When you have gone through the entries below, state how many lines include the word "List" and write nothing else.
____________
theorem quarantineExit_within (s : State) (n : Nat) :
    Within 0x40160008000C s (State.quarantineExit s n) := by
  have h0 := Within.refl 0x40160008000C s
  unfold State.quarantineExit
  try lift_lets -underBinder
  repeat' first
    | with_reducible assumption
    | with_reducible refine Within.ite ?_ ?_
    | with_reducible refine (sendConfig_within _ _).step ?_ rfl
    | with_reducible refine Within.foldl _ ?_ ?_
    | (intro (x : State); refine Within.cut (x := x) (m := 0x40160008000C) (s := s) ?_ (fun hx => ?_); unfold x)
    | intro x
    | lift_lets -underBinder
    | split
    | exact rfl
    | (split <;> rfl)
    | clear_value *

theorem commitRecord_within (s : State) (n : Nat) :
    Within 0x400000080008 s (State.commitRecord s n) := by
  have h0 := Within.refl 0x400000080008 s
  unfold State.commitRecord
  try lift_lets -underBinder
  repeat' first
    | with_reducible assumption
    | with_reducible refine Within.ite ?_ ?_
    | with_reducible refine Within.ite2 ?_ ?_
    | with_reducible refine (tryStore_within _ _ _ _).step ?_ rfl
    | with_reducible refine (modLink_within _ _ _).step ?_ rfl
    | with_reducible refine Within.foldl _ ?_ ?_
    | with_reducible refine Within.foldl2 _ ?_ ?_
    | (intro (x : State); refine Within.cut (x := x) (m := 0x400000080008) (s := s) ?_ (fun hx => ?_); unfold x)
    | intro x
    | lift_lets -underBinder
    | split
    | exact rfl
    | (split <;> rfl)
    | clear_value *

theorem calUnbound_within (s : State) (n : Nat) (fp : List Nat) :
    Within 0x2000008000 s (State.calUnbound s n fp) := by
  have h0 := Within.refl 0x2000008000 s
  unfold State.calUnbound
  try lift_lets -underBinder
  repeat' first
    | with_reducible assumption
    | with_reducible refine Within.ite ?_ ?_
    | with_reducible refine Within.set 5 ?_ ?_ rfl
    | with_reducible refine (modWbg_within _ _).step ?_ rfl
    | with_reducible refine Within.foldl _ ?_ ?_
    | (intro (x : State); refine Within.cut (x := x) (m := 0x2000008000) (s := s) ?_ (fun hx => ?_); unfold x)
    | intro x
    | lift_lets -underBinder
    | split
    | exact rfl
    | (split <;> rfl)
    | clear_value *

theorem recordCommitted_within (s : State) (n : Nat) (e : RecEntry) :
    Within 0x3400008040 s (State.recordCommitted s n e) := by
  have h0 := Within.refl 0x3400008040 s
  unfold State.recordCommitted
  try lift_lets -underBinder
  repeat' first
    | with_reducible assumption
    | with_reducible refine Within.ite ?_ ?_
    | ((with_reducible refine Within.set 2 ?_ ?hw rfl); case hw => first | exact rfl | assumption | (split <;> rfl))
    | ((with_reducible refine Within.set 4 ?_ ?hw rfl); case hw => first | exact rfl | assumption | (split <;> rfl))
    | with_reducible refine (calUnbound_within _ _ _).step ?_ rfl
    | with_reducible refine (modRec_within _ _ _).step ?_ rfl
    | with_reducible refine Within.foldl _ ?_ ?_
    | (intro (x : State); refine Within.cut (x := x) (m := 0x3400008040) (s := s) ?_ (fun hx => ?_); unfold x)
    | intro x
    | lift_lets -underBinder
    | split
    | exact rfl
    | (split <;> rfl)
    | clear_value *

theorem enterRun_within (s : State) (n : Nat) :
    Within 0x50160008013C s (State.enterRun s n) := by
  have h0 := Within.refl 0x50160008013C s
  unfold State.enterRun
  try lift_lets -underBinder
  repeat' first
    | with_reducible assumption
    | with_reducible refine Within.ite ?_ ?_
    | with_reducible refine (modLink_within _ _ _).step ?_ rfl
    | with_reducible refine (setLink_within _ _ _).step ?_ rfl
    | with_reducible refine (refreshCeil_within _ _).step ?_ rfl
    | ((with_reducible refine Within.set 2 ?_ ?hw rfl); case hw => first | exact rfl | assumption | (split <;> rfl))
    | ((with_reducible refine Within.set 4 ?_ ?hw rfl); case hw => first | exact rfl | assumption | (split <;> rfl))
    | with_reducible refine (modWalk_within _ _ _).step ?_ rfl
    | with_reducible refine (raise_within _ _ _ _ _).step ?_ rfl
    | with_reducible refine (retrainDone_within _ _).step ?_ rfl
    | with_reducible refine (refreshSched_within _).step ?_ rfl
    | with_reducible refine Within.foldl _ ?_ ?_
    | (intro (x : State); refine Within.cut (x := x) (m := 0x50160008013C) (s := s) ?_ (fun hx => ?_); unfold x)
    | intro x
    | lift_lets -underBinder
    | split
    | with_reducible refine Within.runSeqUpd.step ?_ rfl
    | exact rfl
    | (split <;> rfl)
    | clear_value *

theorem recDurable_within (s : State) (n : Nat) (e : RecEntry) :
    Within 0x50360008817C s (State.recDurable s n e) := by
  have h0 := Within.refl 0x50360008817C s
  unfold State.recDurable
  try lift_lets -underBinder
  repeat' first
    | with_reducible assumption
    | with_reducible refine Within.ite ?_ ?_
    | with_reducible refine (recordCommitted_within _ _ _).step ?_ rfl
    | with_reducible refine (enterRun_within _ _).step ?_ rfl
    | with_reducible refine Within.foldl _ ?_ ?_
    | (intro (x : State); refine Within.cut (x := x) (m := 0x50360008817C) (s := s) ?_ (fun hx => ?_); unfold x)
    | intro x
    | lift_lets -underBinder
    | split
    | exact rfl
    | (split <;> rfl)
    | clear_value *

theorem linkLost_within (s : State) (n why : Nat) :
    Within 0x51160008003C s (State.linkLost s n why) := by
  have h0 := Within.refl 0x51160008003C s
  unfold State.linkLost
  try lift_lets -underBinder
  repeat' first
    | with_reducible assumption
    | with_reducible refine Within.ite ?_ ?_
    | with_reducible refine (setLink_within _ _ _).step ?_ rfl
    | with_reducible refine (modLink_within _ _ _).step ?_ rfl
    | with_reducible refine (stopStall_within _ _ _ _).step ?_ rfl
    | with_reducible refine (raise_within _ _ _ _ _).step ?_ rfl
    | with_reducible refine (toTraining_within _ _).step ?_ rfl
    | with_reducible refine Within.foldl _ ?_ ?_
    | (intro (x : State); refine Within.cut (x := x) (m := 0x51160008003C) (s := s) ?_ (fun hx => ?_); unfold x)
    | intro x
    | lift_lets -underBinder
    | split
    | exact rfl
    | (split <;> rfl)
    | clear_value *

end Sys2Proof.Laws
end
____________
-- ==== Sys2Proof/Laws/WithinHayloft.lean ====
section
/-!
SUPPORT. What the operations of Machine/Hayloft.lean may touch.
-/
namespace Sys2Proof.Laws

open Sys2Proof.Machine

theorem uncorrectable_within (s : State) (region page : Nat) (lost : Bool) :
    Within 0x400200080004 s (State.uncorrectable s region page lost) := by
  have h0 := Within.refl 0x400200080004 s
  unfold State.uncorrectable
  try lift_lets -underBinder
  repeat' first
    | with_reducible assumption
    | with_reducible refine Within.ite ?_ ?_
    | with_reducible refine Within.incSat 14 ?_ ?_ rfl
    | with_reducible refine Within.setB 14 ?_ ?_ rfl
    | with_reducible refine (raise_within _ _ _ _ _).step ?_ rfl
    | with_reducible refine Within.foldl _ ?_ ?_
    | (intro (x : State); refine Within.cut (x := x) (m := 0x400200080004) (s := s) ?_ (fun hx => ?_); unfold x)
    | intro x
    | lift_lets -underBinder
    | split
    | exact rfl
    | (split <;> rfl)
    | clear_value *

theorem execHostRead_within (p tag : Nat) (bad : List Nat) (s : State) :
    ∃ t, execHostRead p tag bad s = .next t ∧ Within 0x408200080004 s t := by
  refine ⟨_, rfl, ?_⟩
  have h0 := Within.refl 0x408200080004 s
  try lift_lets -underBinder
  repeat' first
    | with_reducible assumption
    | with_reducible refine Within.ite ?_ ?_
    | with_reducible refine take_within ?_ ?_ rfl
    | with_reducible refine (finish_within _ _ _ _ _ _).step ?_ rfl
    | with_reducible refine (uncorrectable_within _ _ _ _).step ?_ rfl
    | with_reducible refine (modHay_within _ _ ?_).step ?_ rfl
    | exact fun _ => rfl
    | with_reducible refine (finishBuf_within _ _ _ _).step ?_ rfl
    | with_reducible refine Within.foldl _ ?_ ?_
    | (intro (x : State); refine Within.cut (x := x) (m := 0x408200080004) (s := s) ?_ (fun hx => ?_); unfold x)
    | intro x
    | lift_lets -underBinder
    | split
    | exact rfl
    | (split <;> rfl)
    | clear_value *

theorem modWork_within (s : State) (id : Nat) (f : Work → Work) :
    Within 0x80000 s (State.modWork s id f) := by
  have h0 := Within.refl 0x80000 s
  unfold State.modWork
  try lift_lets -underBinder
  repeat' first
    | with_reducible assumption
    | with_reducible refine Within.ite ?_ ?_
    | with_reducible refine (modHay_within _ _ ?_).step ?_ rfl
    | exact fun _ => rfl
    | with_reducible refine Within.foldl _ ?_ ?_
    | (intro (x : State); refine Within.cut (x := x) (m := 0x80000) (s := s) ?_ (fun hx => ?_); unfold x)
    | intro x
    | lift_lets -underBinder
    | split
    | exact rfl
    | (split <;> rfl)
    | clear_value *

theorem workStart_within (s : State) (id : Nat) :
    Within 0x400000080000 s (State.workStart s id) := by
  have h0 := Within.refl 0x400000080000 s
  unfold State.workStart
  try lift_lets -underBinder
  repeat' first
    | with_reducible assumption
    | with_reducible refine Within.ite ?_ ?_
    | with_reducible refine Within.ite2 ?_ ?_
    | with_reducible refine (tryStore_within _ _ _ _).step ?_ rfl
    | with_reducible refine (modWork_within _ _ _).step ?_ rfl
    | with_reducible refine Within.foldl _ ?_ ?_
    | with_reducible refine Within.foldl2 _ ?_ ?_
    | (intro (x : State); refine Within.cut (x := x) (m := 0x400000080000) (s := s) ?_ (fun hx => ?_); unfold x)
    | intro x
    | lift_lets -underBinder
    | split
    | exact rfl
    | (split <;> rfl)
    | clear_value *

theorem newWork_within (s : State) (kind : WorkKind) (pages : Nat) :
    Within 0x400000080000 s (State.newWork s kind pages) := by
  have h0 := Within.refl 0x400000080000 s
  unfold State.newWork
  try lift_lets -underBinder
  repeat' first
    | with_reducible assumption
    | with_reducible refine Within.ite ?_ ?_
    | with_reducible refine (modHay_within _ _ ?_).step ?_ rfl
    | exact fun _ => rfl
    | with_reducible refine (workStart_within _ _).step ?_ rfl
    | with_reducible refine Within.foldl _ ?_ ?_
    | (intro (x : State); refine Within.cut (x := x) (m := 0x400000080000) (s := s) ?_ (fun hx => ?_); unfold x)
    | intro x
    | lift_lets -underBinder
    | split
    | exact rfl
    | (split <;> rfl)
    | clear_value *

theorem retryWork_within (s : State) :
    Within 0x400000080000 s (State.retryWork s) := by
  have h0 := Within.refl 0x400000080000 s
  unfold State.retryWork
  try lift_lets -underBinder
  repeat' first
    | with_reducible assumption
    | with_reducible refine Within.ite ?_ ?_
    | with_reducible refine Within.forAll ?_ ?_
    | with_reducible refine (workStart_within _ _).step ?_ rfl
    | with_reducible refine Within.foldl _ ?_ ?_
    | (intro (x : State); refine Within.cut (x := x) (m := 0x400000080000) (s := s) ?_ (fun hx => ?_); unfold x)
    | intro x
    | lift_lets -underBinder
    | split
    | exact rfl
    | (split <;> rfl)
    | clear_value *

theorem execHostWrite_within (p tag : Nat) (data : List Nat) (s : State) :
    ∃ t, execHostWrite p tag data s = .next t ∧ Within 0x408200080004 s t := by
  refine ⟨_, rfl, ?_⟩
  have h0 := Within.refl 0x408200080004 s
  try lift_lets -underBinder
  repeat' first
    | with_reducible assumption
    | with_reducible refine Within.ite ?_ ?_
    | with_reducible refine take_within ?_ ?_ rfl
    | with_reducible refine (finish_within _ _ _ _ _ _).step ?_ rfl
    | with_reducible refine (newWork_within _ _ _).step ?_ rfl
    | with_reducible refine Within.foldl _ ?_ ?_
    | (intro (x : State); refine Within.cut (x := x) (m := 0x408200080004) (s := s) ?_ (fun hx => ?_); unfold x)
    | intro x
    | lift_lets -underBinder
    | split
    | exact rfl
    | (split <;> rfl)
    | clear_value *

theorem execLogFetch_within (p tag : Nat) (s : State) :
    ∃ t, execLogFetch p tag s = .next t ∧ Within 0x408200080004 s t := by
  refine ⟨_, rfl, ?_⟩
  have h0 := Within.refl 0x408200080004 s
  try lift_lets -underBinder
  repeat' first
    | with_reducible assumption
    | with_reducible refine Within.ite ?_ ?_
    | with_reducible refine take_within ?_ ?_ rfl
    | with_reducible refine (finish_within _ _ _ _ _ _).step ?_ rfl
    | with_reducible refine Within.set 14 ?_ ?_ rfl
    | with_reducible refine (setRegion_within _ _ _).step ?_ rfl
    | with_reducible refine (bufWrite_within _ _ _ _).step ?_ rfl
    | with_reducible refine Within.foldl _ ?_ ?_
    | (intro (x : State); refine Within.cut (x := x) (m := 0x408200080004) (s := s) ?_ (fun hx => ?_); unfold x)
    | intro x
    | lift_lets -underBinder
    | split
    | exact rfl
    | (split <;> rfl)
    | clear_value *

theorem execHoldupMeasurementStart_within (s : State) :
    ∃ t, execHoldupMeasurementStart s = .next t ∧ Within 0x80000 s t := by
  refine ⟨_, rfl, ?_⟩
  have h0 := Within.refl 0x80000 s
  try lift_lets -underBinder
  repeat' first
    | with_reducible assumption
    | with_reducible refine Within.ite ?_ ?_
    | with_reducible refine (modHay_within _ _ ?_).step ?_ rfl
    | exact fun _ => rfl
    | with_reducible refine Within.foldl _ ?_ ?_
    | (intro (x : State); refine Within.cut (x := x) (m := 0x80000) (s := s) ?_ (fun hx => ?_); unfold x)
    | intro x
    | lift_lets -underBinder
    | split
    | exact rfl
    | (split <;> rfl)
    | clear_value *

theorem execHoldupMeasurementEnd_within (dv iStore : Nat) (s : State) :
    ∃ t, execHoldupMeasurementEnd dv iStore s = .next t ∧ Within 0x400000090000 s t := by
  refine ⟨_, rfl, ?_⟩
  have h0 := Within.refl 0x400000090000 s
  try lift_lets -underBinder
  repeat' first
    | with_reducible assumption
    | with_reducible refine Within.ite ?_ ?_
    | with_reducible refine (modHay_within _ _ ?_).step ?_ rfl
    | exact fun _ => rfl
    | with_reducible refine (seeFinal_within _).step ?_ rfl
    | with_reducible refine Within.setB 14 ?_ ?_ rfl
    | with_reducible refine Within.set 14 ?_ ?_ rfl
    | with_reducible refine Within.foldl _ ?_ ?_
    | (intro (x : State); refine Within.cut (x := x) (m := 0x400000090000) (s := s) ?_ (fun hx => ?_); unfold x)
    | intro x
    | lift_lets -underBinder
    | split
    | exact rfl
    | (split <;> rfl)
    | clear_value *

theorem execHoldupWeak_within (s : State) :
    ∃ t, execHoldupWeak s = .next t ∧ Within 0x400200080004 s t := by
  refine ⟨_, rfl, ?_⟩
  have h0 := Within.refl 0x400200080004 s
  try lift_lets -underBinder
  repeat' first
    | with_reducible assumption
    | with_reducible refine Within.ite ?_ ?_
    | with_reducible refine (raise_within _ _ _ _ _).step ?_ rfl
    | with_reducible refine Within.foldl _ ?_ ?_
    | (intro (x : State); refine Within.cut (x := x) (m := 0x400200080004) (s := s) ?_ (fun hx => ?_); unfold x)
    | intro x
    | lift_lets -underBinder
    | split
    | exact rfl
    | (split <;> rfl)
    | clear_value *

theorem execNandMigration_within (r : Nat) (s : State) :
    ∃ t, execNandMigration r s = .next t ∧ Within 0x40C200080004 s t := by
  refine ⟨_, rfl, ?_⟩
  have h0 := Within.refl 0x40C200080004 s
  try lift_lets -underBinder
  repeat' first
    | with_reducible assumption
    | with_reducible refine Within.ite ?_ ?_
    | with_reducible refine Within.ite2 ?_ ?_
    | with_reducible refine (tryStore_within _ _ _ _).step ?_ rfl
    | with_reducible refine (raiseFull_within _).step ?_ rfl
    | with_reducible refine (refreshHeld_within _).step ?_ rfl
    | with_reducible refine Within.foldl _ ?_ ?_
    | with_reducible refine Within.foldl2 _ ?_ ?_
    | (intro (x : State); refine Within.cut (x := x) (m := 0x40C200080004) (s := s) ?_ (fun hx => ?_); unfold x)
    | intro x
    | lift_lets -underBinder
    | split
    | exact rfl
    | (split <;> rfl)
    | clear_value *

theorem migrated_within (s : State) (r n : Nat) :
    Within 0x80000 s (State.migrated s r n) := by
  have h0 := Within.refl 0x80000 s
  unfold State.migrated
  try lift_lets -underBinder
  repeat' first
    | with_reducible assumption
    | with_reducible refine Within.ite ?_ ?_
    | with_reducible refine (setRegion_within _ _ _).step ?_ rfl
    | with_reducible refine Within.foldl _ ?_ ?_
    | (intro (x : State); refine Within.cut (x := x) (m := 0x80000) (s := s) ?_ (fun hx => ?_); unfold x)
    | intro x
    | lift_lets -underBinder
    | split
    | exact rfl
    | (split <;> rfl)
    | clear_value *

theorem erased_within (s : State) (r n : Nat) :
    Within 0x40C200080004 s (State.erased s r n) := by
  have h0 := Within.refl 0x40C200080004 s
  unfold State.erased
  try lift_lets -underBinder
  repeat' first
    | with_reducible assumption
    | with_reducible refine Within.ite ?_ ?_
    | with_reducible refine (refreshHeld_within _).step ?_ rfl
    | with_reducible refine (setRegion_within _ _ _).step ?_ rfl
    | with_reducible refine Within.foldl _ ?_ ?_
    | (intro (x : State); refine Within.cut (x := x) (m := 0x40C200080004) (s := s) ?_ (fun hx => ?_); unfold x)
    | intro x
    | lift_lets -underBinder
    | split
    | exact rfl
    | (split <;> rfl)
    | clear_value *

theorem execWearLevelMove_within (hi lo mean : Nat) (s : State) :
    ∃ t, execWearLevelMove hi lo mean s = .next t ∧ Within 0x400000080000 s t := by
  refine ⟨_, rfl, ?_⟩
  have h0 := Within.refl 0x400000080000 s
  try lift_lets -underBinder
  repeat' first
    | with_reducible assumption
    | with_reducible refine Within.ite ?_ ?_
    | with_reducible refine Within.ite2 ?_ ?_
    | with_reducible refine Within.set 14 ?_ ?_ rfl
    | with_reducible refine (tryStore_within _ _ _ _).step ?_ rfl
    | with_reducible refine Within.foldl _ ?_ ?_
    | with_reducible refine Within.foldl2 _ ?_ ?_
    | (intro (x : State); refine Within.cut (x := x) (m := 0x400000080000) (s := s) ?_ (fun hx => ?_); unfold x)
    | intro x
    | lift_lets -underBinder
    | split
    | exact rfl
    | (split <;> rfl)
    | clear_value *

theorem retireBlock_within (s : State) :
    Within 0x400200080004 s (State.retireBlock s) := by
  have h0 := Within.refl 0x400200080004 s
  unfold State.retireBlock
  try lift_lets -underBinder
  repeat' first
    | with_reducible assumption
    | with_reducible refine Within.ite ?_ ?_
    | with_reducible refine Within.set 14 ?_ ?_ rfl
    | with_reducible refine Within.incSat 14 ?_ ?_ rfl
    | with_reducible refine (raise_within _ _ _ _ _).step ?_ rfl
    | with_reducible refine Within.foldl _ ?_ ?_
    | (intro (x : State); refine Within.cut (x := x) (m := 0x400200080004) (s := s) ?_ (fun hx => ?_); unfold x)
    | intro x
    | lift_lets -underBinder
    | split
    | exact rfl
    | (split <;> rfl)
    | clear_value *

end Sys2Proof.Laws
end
____________
• _THE ANSWER_
3